Problem to solve.
Look through the data that follows and copy each line with the string "Machine".

※ ※ ※

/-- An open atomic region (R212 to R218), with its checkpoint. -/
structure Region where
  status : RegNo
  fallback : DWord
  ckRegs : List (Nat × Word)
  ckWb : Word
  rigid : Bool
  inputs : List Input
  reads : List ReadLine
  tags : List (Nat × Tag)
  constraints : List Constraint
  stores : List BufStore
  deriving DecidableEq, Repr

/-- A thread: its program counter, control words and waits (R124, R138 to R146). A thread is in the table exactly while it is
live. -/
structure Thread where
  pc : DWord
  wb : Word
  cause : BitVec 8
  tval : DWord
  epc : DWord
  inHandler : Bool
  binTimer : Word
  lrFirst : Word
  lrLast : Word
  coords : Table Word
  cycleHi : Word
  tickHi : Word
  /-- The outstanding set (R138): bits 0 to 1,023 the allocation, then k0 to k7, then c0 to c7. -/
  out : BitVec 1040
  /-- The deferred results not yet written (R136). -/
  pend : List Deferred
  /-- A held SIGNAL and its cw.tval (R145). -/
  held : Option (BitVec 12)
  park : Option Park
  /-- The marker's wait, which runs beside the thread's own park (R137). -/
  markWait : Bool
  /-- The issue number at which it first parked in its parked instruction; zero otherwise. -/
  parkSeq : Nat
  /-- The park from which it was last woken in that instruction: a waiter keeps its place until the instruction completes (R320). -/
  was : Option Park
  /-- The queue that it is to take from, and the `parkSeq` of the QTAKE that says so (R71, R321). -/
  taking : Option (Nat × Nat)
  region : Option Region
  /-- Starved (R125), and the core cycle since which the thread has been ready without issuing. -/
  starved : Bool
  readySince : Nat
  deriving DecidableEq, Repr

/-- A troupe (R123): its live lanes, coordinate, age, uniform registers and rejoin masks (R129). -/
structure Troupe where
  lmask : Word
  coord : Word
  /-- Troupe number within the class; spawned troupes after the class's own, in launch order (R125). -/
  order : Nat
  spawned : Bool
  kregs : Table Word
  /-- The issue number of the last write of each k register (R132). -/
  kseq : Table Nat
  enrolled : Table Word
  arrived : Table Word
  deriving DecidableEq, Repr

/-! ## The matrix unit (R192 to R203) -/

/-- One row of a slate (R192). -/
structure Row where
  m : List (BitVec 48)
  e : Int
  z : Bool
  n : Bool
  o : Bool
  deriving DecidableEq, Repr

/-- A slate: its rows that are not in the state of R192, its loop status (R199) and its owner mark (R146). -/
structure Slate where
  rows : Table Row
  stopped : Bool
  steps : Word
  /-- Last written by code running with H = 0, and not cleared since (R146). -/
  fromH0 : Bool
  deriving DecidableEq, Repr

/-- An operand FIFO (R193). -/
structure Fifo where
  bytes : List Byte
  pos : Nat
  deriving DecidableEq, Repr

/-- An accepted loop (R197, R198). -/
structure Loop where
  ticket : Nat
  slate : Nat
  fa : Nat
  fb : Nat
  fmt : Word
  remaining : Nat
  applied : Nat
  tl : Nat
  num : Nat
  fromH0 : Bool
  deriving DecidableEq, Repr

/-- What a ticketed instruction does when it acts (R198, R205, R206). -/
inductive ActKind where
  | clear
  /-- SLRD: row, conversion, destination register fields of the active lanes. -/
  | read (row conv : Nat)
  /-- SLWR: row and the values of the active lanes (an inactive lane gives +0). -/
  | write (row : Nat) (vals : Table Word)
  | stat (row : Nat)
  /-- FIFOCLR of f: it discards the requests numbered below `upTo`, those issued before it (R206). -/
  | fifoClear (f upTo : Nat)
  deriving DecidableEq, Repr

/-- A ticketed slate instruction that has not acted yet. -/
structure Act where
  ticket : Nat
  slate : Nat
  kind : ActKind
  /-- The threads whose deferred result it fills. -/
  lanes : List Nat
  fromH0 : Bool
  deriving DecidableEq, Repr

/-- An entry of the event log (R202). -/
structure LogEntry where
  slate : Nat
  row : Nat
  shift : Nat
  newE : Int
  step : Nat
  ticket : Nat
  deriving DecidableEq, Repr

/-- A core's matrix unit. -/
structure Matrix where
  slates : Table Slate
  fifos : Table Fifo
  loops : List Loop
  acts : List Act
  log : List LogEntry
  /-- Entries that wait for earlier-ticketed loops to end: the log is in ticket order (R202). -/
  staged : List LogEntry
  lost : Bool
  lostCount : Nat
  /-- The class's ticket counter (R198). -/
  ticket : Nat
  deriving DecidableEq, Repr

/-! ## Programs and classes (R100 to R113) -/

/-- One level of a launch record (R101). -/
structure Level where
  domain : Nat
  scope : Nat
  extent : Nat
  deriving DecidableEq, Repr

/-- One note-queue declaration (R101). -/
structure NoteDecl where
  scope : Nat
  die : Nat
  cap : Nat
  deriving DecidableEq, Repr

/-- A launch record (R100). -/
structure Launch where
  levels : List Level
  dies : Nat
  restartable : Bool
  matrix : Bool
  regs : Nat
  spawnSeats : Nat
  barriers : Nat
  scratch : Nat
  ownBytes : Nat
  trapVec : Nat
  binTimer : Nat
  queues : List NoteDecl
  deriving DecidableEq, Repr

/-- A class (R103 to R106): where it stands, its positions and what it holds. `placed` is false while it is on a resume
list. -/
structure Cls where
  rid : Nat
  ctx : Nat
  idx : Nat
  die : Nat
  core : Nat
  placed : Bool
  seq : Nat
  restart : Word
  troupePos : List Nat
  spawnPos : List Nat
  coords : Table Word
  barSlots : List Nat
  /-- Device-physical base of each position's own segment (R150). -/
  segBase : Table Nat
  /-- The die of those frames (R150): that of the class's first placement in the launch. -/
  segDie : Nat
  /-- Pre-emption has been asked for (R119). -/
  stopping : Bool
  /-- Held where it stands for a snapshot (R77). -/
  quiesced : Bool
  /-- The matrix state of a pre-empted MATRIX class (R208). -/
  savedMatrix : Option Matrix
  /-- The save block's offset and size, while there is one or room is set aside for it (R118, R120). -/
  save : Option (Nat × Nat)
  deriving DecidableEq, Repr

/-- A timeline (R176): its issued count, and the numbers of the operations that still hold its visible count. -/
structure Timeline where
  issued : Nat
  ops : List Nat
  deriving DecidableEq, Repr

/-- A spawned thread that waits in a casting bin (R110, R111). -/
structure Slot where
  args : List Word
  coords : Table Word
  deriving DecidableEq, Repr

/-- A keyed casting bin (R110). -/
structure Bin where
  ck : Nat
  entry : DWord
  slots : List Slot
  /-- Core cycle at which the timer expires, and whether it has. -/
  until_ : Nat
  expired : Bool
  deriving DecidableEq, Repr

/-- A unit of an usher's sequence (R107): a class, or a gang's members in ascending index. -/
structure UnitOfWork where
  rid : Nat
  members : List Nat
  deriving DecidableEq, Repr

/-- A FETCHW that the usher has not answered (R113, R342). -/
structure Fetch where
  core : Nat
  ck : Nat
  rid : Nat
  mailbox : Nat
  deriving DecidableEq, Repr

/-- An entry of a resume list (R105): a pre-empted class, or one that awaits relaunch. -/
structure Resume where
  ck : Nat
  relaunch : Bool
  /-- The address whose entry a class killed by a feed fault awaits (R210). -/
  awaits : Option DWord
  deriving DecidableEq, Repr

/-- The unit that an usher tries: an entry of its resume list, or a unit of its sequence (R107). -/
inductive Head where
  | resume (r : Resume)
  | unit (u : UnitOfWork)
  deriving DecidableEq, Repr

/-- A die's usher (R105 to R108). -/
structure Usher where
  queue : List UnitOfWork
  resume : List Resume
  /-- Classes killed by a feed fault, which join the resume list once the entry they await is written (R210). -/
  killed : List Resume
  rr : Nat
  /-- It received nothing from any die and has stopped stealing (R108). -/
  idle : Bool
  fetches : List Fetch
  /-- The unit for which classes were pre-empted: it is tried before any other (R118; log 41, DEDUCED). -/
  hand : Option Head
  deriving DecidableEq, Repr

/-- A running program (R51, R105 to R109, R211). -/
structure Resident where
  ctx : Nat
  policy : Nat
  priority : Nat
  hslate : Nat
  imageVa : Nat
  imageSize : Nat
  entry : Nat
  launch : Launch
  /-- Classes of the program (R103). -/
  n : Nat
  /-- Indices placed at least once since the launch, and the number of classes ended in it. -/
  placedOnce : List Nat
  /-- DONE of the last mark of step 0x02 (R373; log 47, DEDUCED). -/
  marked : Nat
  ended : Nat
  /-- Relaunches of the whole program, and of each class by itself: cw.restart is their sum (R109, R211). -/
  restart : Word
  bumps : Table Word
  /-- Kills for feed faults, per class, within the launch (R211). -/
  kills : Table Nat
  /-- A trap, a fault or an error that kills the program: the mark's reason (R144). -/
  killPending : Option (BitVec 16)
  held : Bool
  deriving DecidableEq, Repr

※ ※ ※

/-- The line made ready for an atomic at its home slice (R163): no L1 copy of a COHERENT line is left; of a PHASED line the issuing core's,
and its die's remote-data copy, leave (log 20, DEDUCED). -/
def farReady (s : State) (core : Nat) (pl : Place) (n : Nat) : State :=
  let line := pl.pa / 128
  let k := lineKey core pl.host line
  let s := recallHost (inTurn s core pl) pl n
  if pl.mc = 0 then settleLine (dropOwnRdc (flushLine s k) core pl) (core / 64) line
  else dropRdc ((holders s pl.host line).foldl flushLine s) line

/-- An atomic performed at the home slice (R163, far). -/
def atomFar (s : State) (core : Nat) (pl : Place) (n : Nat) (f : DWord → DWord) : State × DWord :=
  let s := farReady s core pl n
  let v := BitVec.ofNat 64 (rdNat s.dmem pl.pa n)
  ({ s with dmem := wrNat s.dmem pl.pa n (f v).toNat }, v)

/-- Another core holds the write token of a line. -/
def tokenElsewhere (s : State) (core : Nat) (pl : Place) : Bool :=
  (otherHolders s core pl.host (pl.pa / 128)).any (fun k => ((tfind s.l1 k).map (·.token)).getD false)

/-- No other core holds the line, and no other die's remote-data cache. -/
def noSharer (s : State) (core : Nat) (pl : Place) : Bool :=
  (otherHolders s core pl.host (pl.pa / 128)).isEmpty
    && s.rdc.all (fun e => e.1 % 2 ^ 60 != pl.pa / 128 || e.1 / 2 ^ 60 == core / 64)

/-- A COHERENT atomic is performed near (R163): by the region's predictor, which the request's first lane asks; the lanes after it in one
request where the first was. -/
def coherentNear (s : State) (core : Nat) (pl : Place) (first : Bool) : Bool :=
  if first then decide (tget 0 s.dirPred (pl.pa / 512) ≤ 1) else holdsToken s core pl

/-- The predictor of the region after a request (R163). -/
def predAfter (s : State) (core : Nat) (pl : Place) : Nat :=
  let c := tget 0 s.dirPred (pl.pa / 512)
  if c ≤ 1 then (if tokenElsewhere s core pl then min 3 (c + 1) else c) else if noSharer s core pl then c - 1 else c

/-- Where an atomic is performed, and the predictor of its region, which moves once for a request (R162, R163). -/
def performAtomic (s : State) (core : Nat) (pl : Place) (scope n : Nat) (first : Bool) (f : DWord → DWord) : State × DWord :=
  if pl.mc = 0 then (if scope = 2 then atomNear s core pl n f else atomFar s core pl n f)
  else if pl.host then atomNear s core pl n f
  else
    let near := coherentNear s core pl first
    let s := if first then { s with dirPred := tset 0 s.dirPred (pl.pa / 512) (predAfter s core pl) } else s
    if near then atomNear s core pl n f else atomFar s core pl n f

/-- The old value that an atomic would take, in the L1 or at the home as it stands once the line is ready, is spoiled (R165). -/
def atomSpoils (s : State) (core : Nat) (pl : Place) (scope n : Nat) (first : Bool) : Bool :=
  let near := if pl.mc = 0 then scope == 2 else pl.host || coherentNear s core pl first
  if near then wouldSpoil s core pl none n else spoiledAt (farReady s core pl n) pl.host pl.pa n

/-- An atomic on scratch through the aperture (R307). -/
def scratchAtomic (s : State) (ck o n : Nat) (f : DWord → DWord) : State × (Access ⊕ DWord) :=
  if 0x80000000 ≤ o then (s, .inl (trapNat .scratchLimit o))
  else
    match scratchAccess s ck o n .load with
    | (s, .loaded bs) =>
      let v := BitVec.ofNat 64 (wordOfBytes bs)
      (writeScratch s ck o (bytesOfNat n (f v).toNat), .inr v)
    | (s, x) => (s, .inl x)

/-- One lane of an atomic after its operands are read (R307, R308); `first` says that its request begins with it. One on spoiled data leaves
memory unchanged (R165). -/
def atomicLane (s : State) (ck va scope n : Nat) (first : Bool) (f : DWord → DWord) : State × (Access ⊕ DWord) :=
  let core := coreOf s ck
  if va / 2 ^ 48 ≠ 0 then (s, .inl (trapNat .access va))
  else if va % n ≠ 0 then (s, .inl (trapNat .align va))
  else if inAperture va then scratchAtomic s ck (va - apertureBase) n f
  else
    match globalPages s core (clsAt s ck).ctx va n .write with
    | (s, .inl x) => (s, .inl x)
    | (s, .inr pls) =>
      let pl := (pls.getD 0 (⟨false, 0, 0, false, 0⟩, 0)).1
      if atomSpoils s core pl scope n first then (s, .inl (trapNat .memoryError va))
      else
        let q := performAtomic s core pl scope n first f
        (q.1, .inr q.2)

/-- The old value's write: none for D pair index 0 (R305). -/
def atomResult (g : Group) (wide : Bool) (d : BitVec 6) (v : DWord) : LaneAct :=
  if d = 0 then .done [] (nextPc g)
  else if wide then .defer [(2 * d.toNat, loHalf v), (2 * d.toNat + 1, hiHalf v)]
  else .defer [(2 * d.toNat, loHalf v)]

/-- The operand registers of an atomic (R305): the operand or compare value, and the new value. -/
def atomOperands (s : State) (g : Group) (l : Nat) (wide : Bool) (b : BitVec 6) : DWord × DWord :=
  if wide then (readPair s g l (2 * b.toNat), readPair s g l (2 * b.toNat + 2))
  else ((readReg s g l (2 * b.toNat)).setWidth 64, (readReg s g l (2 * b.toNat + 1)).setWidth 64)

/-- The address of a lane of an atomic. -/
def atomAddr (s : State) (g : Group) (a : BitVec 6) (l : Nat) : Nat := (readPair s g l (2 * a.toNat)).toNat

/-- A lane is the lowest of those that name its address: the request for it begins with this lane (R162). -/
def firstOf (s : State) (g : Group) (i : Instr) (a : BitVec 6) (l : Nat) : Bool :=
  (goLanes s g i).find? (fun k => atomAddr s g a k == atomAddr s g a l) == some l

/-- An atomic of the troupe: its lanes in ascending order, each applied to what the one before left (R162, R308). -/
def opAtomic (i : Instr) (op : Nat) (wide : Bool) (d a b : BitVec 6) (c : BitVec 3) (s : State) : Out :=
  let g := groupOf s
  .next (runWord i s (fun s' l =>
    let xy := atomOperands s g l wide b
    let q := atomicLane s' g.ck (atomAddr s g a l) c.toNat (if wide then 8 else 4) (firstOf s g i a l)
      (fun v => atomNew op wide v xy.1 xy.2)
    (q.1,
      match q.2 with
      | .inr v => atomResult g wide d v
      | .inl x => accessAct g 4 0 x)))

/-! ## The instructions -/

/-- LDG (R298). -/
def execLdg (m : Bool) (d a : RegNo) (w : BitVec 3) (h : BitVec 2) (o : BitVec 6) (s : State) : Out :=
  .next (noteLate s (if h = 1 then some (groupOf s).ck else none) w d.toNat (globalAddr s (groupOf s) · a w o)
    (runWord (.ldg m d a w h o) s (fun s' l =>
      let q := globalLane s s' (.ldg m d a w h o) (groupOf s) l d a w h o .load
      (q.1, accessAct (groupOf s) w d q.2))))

※ ※ ※

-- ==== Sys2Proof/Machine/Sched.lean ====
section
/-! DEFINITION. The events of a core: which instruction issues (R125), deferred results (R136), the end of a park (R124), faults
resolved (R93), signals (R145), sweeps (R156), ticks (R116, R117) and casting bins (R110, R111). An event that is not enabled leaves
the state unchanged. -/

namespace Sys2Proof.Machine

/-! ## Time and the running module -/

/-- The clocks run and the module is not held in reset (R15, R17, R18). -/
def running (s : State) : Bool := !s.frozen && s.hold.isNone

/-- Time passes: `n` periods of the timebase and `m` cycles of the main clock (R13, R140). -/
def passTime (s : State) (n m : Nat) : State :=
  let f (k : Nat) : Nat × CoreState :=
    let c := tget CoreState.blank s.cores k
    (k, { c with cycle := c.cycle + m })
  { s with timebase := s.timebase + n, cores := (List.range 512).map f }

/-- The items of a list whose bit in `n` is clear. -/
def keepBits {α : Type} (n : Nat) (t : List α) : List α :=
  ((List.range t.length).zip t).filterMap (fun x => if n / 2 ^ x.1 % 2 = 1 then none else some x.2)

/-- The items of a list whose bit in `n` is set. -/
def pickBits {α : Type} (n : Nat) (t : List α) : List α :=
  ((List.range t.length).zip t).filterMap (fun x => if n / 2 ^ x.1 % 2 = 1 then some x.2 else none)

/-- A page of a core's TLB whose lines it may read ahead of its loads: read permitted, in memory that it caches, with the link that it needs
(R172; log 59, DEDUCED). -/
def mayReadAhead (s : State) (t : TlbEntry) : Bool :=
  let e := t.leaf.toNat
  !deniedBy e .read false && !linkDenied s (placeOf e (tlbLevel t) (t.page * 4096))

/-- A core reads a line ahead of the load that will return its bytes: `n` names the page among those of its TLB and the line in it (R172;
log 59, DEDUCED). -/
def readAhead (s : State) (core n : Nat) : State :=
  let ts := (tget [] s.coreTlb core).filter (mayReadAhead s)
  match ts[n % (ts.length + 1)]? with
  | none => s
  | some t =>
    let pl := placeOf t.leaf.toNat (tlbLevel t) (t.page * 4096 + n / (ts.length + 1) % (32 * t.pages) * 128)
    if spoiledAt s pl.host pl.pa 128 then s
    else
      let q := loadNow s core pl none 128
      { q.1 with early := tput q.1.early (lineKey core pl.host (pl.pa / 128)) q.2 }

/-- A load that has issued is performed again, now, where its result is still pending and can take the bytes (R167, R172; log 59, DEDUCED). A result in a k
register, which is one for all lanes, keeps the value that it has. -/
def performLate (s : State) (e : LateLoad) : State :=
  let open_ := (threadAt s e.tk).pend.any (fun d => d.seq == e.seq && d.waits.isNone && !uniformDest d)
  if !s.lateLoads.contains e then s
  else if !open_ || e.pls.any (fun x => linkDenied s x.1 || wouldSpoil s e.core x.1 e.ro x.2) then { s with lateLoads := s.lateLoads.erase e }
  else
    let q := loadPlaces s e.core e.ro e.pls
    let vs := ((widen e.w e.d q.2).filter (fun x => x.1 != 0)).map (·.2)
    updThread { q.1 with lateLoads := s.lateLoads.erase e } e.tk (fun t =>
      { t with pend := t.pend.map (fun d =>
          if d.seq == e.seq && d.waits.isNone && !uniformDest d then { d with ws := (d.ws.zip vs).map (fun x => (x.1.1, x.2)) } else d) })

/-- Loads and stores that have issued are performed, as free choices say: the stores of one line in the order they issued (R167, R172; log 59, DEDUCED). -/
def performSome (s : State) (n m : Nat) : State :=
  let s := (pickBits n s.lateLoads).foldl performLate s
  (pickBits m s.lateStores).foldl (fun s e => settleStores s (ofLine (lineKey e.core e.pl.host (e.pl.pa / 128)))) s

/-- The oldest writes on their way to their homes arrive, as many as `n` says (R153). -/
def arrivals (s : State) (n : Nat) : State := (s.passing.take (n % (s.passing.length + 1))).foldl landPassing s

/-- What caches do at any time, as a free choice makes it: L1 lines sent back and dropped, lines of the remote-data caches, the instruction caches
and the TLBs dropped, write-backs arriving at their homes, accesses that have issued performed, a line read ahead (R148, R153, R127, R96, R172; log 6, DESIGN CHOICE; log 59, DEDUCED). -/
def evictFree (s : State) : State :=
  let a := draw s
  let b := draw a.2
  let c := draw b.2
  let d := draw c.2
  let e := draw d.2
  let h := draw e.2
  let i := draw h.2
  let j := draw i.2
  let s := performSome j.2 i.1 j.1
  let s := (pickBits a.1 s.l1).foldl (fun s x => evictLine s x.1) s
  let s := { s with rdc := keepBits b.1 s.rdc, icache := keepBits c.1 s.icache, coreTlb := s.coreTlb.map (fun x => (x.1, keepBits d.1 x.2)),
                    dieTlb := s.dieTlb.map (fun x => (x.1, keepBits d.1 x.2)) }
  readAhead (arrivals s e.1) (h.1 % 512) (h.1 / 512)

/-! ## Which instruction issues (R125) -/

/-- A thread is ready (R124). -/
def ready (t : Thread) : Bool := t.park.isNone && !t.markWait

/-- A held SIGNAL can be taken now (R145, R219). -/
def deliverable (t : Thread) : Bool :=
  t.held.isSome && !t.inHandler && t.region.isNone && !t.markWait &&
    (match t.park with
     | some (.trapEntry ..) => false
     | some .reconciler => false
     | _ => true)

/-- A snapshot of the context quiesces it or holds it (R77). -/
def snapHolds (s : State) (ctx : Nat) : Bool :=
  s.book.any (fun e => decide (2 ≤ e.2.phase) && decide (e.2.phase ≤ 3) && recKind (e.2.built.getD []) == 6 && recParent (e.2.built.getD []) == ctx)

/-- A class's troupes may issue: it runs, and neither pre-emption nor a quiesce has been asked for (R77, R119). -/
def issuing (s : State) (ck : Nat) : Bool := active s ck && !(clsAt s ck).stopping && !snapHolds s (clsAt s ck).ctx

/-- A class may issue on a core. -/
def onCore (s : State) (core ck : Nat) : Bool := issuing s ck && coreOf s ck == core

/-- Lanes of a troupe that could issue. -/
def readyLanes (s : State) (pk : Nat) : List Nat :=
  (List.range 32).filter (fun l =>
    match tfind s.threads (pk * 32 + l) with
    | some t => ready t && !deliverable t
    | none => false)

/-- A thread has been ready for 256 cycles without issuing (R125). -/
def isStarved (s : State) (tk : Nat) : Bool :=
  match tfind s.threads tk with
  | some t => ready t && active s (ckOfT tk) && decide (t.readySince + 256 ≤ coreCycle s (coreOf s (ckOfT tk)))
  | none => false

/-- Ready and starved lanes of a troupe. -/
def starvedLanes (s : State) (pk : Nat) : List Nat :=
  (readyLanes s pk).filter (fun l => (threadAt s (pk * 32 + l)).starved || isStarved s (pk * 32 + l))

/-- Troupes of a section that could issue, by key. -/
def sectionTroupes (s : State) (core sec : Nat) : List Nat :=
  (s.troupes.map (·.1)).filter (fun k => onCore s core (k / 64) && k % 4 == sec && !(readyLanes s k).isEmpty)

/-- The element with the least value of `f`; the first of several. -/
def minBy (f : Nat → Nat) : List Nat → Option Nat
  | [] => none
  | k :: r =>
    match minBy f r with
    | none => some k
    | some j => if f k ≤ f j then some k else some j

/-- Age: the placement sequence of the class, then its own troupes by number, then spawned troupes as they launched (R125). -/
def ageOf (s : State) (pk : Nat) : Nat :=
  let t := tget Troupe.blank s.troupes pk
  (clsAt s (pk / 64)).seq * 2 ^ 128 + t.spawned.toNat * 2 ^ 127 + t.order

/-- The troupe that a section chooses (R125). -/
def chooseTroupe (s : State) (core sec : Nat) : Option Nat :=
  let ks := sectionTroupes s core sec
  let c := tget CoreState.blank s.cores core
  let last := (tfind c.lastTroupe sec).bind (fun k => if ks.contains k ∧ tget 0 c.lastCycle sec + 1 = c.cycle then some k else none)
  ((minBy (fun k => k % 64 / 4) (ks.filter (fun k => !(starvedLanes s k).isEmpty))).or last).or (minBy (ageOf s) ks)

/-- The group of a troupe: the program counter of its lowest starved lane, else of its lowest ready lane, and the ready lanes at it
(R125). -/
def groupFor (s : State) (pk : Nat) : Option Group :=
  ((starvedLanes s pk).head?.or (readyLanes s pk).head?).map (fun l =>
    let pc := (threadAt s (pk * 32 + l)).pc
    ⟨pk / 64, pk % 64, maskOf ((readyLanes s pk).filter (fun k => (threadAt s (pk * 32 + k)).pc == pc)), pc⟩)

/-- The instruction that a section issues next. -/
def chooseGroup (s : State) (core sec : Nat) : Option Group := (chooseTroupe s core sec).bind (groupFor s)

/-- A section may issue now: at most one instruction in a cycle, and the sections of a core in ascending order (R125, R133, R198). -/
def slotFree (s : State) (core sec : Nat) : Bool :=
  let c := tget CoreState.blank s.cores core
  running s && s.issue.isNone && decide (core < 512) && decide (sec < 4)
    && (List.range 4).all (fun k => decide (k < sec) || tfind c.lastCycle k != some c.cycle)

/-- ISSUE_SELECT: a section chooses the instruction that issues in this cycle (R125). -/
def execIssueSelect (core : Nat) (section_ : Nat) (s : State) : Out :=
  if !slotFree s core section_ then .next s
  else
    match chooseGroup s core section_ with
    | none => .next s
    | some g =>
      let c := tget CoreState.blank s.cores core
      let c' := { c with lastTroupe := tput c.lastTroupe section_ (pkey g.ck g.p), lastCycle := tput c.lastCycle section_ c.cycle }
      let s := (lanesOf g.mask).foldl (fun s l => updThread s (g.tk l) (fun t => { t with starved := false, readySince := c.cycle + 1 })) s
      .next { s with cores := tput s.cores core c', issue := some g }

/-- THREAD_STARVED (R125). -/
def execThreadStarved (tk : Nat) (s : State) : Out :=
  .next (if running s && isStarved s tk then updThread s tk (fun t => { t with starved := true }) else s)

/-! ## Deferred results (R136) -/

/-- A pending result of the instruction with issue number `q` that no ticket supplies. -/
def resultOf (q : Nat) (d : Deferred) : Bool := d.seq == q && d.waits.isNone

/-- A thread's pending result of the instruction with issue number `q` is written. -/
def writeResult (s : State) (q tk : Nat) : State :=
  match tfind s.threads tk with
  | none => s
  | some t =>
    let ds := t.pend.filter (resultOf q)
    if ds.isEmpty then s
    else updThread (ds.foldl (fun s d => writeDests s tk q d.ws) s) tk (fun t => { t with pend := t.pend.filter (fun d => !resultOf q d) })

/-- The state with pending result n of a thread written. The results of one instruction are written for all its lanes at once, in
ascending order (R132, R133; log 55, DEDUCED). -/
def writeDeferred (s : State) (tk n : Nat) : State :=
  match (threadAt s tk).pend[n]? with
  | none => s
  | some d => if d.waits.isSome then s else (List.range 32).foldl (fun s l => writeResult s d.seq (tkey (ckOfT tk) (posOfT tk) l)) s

※ ※ ※

Task output.
-- ==== Sys2Proof/Machine/Sched.lean ====
namespace Sys2Proof.Machine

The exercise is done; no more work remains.